/-- R140, BPST §8: START, then a POLL: complete exactly when 60000 ms or more have elapsed since START's clock read. -/
def Obligations.PollAfterStartCompletesAtWindow : Prop :=
  ∀ s : State, ∃ t u, exec .start s = .next t ∧ exec .poll t = .next u ∧
    (u.done = true ↔ 60000 ≤ (elapsedSince s.env.nowAnswer s.env.afterNow.afterXfer.afterXfer.nowAnswer).toNat)

/-- R193: before the first START, STEP, POLL and SNAP change nothing of the core and touch no transport. -/
def Obligations.MisorderedBootHarmless : Prop :=
  ∀ (i : Instr) (s : State), i = .step ∨ i = .poll ∨ i = .snap → s.phase = .idle →
    ∃ t r, exec i s = .next t ∧ SameCore s t ∧ t.trace = s.trace ∧ t.env = s.env ∧ t.port = s.port ∧
      t.responses = s.responses ++ [r] ∧ r.done = false ∧ r.snap = none ∧
      r.status = (match i with | .step => .ignored | .poll => .ok | _ => .notReady)

/-- R6: this hardware's parameter setting is legal, whatever the two OPEN command words are. -/
def Obligations.HardwareParametersLegal : Prop :=
  Config.hw.Legal ∧ ∀ b r : XferBits, ({ Config.hw with cmdBegin := b.toNat, cmdRead := r.toNat } : Config).Legal

/-- R5: the parameters of this hardware, with R5's formulas for the derived ones, and R30's total of 1143 bits of state.
The two OPEN words have no value here (log 8). -/
def Obligations.ParametersAsStated : Prop :=
  Config.hw.channels = 16 ∧ Config.hw.capacity = 4 ∧ Config.hw.sampleBits = 12 ∧ Config.hw.sampleMax = 4095 ∧
  Config.hw.xferBits = 16 ∧ Config.hw.timeBits = 32 ∧ Config.hw.windowMs = 60000 ∧ Config.hw.accBits = 14 ∧
  Config.hw.ptrBits = 2 ∧ Config.hw.cntBits = 3 ∧ Config.hw.chBits = 4 ∧ Config.hw.primeXfers = 1 ∧
  Config.hw.DerivedAsStated ∧ Config.hw.stateBits = 1143

/-- R5, R30: `PTR_BITS`, `CNT_BITS` and `CH_BITS` are wide enough for every capacity: no pointer, count or channel index
is cut off in its register. -/
def Obligations.RegisterCodesLoseNothing : Prop :=
  (∀ (n : Nat) (b : Buffer n), b.hdCode.toNat = b.hd.val ∧ b.tlCode.toNat = b.tl.val ∧ b.cntCode.toNat = b.cnt.val) ∧
  ∀ s : State, s.chCode.toNat = s.ch.val

/-- R70, R166 for the trace, R11 for the responses: what has been recorded stays recorded, a step only appends. That
every step ends in a next state is log 10 (DEDUCED from R170 and R177: the block raises no exception, and there is no
fault to stop in). -/
def Obligations.RecordsOnlyGrow : Prop :=
  ∀ s : State, ∃ t, step s = .next t ∧ (∃ es, t.trace = s.trace ++ es) ∧ ∃ rs, t.responses = s.responses ++ rs
end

________________

Out of the records, collect only those lines that contain the string "every".

/-- R5, R30: `PTR_BITS`, `CNT_BITS` and `CH_BITS` are wide enough for every capacity: no pointer, count or channel index
every step ends in a next state is log 10 (DEDUCED from R170 and R177: the block raises no exception, and there is no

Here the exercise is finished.